Radar level gauges (RLGs) are suitably used for making measurements of the level of products such as process fluids, granular compounds and other materials contained in a tank. An example of such a radar level gauge can include a transceiver for transmitting and receiving microwaves, a signal propagating device arranged to direct microwaves towards the surface and to return microwaves reflected by the surface to the transceiver, and processing circuitry adapted to determine the filling level based on a relation between microwaves transmitted and received by the transceiver.
The signal propagating device may be a directional antenna, adapted to emit free propagating electromagnetic waves into the tank and receive a reflection of those waves. Such an RLG is sometimes referred to as a non-contact RLG. The antenna may be adapted to a specific frequency band, and the currently most used frequency bands have center frequencies of around 6 GHz or 24 GHz.
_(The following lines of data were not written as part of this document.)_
-- ==== Sys2Proof/Safety.lean ====
section
/-! DEFINITION. What the claims speak of: when a port takes a request, the catalogue's columns, and the laws that
hold in every state the part can be in. -/

namespace Sys2Proof.Machine

/-- A port takes a completed frame as a request: no reset is held and no response is being sent (R155, R156). -/
def State.Ready (p : Port) (s : State) : Prop :=
  s.held = none ∧ (s.port p).tx = none

/-- The port a request came on and its tag; none for an event. -/
def requestHead : Instr → Option (Port × Byte)
  | .ping p tag _ | .readNotice p tag _ | .setNoticeMask p tag _ | .writeConfig p tag _ | .readConfig p tag _
  | .commitSite p tag _ | .enterConfigure p tag _ | .setLimits p tag _ | .setTariff p tag _ | .setClock p tag _
  | .readSite p tag _ | .readWindows p tag _ | .readChannels p tag _ | .readSession p tag _
  | .bayReports p tag _ | .readGrants p tag _ | .ackGrants p tag _ | .endSession p tag _
  | .setBayService p tag _ | .claimVoucher p tag _ | .readBay p tag _ | .postVoucher p tag _
  | .withdrawVoucher p tag _ | .readVoucher p tag _ | .peekReceipt p tag _ | .takeReceipt p tag _ => some (p, tag)
  | .frameDiscard _ | .overrun _ | .unknownCommand _ _ _ | .responseEnd _ | .monotonicMinuteEvent
  | .clockMinuteEvent | .roundTick | .staleMark _ | .periodEnd | .presenceExpiry _ | .silenceExpiry _
  | .overdueExpiry _ | .windowEnd | .voucherExpiry | .abandonment | .tillHoldRelease | .pulse _
  | .inactiveLevelChange _ _ | .boundAssertion _ | .boundDeassertion _ | .powerUpReset | .pinReset
  | .resetRelease _ _ _ | .vbakFailure | .filterSample _ _ | .characterReceived _ _ _ | .receiverGap _ => none

/-- The ports column of the request catalogue (section 11.6), by command code. -/
def cataloguePorts (code : Byte) : List Port :=
  if code = 0x01 ∨ code = 0x02 ∨ code = 0x03 then [.network, .till, .energy]
  else if code = 0x1A then [.network, .energy]
  else if code = 0x40 ∨ code = 0x41 then [.network, .till]
  else if 0x10 ≤ code ∧ code ≤ 0x19 then [.energy]
  else if 0x20 ≤ code ∧ code ≤ 0x26 then [.network]
  else if 0x30 ≤ code ∧ code ≤ 0x32 then [.till]
  else []

/-- A reset, its release or a failure of VBAK: what the part takes while a reset is held (R173). -/
def isReset : Instr → Bool
  | .powerUpReset | .pinReset | .resetRelease _ _ _ | .vbakFailure => true
  | .ping _ _ _ | .readNotice _ _ _ | .setNoticeMask _ _ _ | .writeConfig _ _ _ | .readConfig _ _ _
  | .commitSite _ _ _ | .enterConfigure _ _ _ | .setLimits _ _ _ | .setTariff _ _ _ | .setClock _ _ _
  | .readSite _ _ _ | .readWindows _ _ _ | .readChannels _ _ _ | .readSession _ _ _ | .bayReports _ _ _
  | .readGrants _ _ _ | .ackGrants _ _ _ | .endSession _ _ _ | .setBayService _ _ _ | .claimVoucher _ _ _
  | .readBay _ _ _ | .postVoucher _ _ _ | .withdrawVoucher _ _ _ | .readVoucher _ _ _ | .peekReceipt _ _ _
  | .takeReceipt _ _ _ | .frameDiscard _ | .overrun _ | .unknownCommand _ _ _ | .responseEnd _
  | .monotonicMinuteEvent | .clockMinuteEvent | .roundTick | .staleMark _ | .periodEnd | .presenceExpiry _
  | .silenceExpiry _ | .overdueExpiry _ | .windowEnd | .voucherExpiry | .abandonment | .tillHoldRelease
  | .pulse _ | .inactiveLevelChange _ _ | .boundAssertion _ | .boundDeassertion _ | .filterSample _ _
  | .characterReceived _ _ _ | .receiverGap _ => false

/-- What a report does to the grants of an in-service bay with a new bay max (R99): an issued grant above it becomes the bay
max, or 0 below the bay min, with the mismatch timing of R100 and a new epoch (R94). -/
def State.lowered (k bayMax : Nat) (s : State) : State :=
  if bayMax < (s.grant k).g then
    let v := if bayMax < s.cfg.bayMin then 0 else bayMax
    let eg := if s.gt.eg = Config.maxWord then Config.maxWord else s.gt.eg + 1
    State.raise .network .grantsChanged (.num eg) (.num 0) { s with gt := { s.gt with
      eg := eg
      grants := s.gt.grants.map fun y => if y.bay = k then
        { y with g := v, e := eg,
                 mismatch := if v = y.a then none else if y.g = y.a then some s.tb.ms else y.mismatch,
                 overdue := if v = y.a then false else y.overdue } else y } }
  else s

/-! ### Laws of the state -/

/-- The tables have one record for each of the N bays, the bay count in use lies from 1 to N (R45, R168), the
retained copy is the SIZE pair in use (R173), and in RUN the rotation pointer names a bay in use (section 5). -/
structure State.TablesOk (s : State) : Prop where
  bays : s.bt.bays.map (·.number) = List.range' 1 s.straps.bayCount
  grants : s.gt.grants.map (·.bay) = List.range' 1 s.straps.bayCount
  count : 1 ≤ s.cfg.bayCount ∧ s.cfg.bayCount ≤ s.straps.bayCount
  copy : s.rd.size1 = s.straps.size1 ∧ s.rd.size0 = s.straps.size0
  pointer : 1 ≤ s.al.rotation ∧ (s.site = .run → s.al.rotation ≤ s.cfg.bayCount)

/-- A window and a running schedule stand exactly in RUN (R4, R32); without RUN there are no round results (R89). -/
structure State.SiteOk (s : State) : Prop where
  window : s.dg.window.isSome = s.isRun
  schedule : s.tb.nextTick.isSome = s.isRun
  results : s.site = .configure → s.al.results = none

/-- The SoC lies within the capacity (R24), the duties within 1000 (R106), the histories within their sizes
(R40, R70). -/
structure State.PlantOk (s : State) : Prop where
  soc : s.mi.soc ≤ s.cfg.batteryCapacity
  bset : s.so.bset.current ≤ 1000 ∧ ∀ d, s.so.bset.next = some d → d ≤ 1000
  clim : s.so.clim.current ≤ 1000 ∧ ∀ d, s.so.clim.next = some d → d ≤ 1000
  windows : s.dg.history.length ≤ Config.historySize
  loads : s.al.loadHistory.length ≤ Config.loadHistorySize

/-- The acknowledged epoch never exceeds the grant epoch, and no bay's issue epoch exceeds it (R94). -/
structure State.EpochsOk (s : State) : Prop where
  greatest : s.gt.eg ≤ Config.maxWord
  acknowledged : s.gt.ea ≤ s.gt.eg
  issued : ∀ x ∈ s.gt.grants, x.e ≤ s.gt.eg

/-- At most 64 receipts, each owed to a port, their numbers strictly rising below the next (R145, R146). -/
structure State.ReceiptsOk (s : State) : Prop where
  size : s.rq.receipts.length ≤ Config.queueSize
  owed : ∀ r ∈ s.rq.receipts, r.owedNetwork = true ∨ r.owedTill = true
  rising : (s.rq.receipts.map (·.number)).Pairwise (· < ·)
  below : ∀ r ∈ s.rq.receipts, r.number < s.rq.nextReceipt ∨ (s.rq.exhausted = true ∧ r.number = s.rq.nextReceipt)
  next : 1 ≤ s.rq.nextReceipt ∧ s.rq.nextReceipt ≤ Config.maxWord
  last : s.rq.exhausted = true → s.rq.nextReceipt = Config.maxWord

/-- A session's energy adds up: metered Wh is free Wh plus its band entries' Wh, at most 8 entries of distinct keys
(R119), and the credit spent and left agree with the credit granted (R120). -/
structure Session.Balanced (x : Session) : Prop where
  sum : x.metered = x.free + total (x.bands.map (·.wh))
  range : x.metered ≤ Config.maxWord
  entries : x.bands.length ≤ Config.bandEntrySize
  keys : (x.bands.map fun e => (e.index, e.price)).Nodup
  spent : x.free ≤ x.creditGranted
  left : x.creditLeft = x.creditGranted - x.free ∨ (x.flags.withdrawn = true ∧ x.creditLeft = 0)
  unclaimed : x.voucher = none → x.creditGranted = 0

/-- At most N + 8 sessions with distinct numbers from 1 to 65 535, each balanced (R114, R116, R119, R120). -/
structure State.SessionsOk (s : State) : Prop where
  size : s.st.sessions.length ≤ s.sessionSlots
  distinct : (s.st.sessions.map (·.number)).Nodup
  numbers : ∀ x ∈ s.st.sessions, 1 ≤ x.number ∧ x.number ≤ 65535
  next : 1 ≤ s.st.nextSession ∧ s.st.nextSession ≤ 65535
  balanced : ∀ x ∈ s.st.sessions, x.Balanced

/-- At most 48 vouchers with distinct numbers (R132), each bound exactly while it is not UNCLAIMED (section 9.1). -/
structure State.VouchersOk (s : State) : Prop where
  size : s.vl.vouchers.length ≤ Config.voucherSize
  distinct : (s.vl.vouchers.map (·.number)).Nodup
  tills : ∀ v ∈ s.vl.vouchers, 1 ≤ v.number ∧ 1 ≤ v.till ∧ v.till ≤ 63
  bound : ∀ v ∈ s.vl.vouchers, (v.state = .unclaimed ↔ v.session = none) ∧ (v.session = none ↔ v.bay = none)

/-- Bays and OPEN sessions name each other, a bay exactly while it is ACTIVE or FALLBACK (R47, R114); the pending order
holds the PENDING_RECEIPT sessions, and only while the queue answers full (R125); the Slot Wait List holds the WAITING
bays, and only while the table is full (R55); in CONFIGURE there is no session (R130). -/
structure State.BindingsOk (s : State) : Prop where
  naming : ∀ b ∈ s.bt.bays, (b.state = .active ∨ b.state = .fallback) ↔ b.session.isSome = true
  named : ∀ b ∈ s.bt.bays, ∀ n, b.session = some n →
    ∃ x ∈ s.st.sessions, x.number = n ∧ x.state = .opened ∧ x.bay = b.number
  bound : ∀ x ∈ s.st.sessions, x.state = .opened → ∃ b ∈ s.bt.bays, b.number = x.bay ∧ b.session = some x.number
  order : s.st.pendingOrder.Nodup
  pending : ∀ n, n ∈ s.st.pendingOrder ↔ ∃ x ∈ s.st.sessions, x.number = n ∧ x.state = .pendingReceipt
  full : s.st.pendingOrder ≠ [] → s.hasRoom = false
  list : s.bt.slotWait.Nodup
  waiting : ∀ k, k ∈ s.bt.slotWait ↔ ∃ b ∈ s.bt.bays, b.number = k ∧ b.state = .waiting
  held : s.bt.slotWait ≠ [] → s.st.sessions.length = s.sessionSlots
  configure : s.site = .configure → s.st.sessions = []

/-- A set of limits is in range: caps and a demand limit of at most 65 535 (section 1.2), a margin of at most 5000 and a SoC floor,
target and ceiling in that order, in RUN within the capacity (R8, R12), and 1 to 8 bands with strictly rising starts of at
most 1439 (R9). -/
structure State.InRange (s : State) (x : LimitSet) : Prop where
  caps : x.importCap ≤ Config.maxPower ∧ x.exportCap ≤ Config.maxPower ∧ x.demandLimit ≤ Config.maxPower
  margin : x.storeMargin ≤ 5000
  order : x.socFloor ≤ x.socTarget ∧ x.socTarget ≤ x.socCeil
  capacity : s.site = .run → x.socCeil ≤ s.cfg.batteryCapacity
  bands : 1 ≤ x.tariff.length ∧ x.tariff.length ≤ 8
  rising : (x.tariff.map (·.start)).Pairwise (· < ·)
  fields : ∀ b ∈ x.tariff, b.start ≤ 1439 ∧ b.price ≤ 65535

/-- The waiting mark is set exactly while a part is present in the Pending Set (R5), whose SoC parts are present together
(R8). The EM Set, the Safe Set, and what a take would make of the Pending Set over the Safe Set, lie in their ranges
(R8 to R10). The Active Set is a copy of the EM Set or of the Safe Set, as the active source says (R11, R12); the Safe Set
has the EM Set's tariff (R7). Every configuration item lies in its range (R169). -/
structure State.LimitsOk (s : State) : Prop where
  waiting : s.ls.pend.waiting = true ↔ s.ls.pend.hasLimits = true ∨ s.ls.pend.tariff.isSome = true
  together : s.ls.pend.socFloor.isSome = s.ls.pend.socCeil.isSome ∧ s.ls.pend.socCeil.isSome = s.ls.pend.socTarget.isSome
  pend : s.InRange (takenSet s.ls.pend s.ls.safe)
  em : ∀ x, s.ls.em = some x → s.InRange x
  safe : s.InRange s.ls.safe
  active : (s.ls.source = .em ∧ s.ls.em = some s.ls.active) ∨ (s.ls.source = .safe ∧ s.ls.active = s.ls.safe)
  tariff : s.ls.safe.tariff = safeTariff s.ls.em
  items : ∀ item, item ≠ .bayCount → clampItem s.straps.bayCount item (s.cfg.item item) = s.cfg.item item

/-- A bound voucher and an OPEN session name each other (R136, R139): the session has the voucher's bay and credit, and its
WITHDRAWN flag tells the voucher's state (R138). A session that names no voucher has not got that flag. -/
structure State.ClaimsOk (s : State) : Prop where
  claimed : ∀ v ∈ s.vl.vouchers, ∀ n, v.session = some n →
    ∃ x ∈ s.st.sessions, x.number = n ∧ x.state = .opened ∧ x.voucher = some v.number ∧ v.bay = some x.bay ∧
      x.creditGranted = v.credit ∧ x.flags.withdrawn = decide (v.state = .withdrawn)
  named : ∀ x ∈ s.st.sessions, x.state = .opened → ∀ m, x.voucher = some m →
    ∃ v ∈ s.vl.vouchers, v.number = m ∧ v.session = some x.number
  unnamed : ∀ x ∈ s.st.sessions, x.voucher = none → x.flags.withdrawn = false

/-- A bay's grant record: an issued grant is 0 or lies from the bay min to the bay max (R95), and a bay out of service
or out of use has none (R93). -/
structure State.GrantOk (s : State) (b : BayRec) : Prop where
  range : (s.grant b.number).g = 0 ∨
    (s.cfg.bayMin ≤ (s.grant b.number).g ∧ (s.grant b.number).g ≤ s.bayMax b)
  idle : s.inService b = false → (s.grant b.number).g = 0 ∧ (s.grant b.number).a = 0

/-- The issued grants sum to no more than the budget of the latest round; without a round, in CONFIGURE and during a
network lapse every issued grant is 0 (R95), and in CONFIGURE every acknowledged grant too (R104). -/
structure State.GrantsOk (s : State) : Prop where
  each : ∀ b ∈ s.bt.bays, s.GrantOk b
  budget : ∀ r, s.al.results = some r → total (s.gt.grants.map (·.g)) ≤ r.cb
  before : s.al.results = none → ∀ x ∈ s.gt.grants, x.g = 0
  lapsed : s.isPresent .network = false → ∀ x ∈ s.gt.grants, x.g = 0
  configure : s.site = .configure → ∀ x ∈ s.gt.grants, x.g = 0 ∧ x.a = 0

end Sys2Proof.Machine
end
In one conventional design the wave guide arrangement comprises a hollow wave guide which extends through the tank wall, which wave guide is filled with a dielectric filling member (plug) to prevent tank content from entering the wave guide. Sealing elements, such as o-rings or the like, are arranged around the plug to provide a process seal ensuring that the contents of the tank are not released into the outside environment. The process seal may be pressure tight.
The dielectric material in the filling member is selected to have suitable dielectric properties, and is also preferably hydrophobic, i.e. repelling to water. However, such materials, e.g. PTFE, are typically also relatively soft, and affected by elevated temperatures. Under conditions of varying temperatures, a soft dielectric filling member, such as a PTFE filling member, may therefore move in relation to the surrounding wave guide, which is typically made of steel. Such movement may cause the sealing provided by the sealing elements to be degraded, leading to imperfect tank sealing.
Further, during conditions of high temperature and high pressure (HTHP) in the tank, there is also a risk that a soft dielectric member, will be forced out of the wave guide, also through a relatively small opening (i.e. much smaller than the diameter of the dielectric member).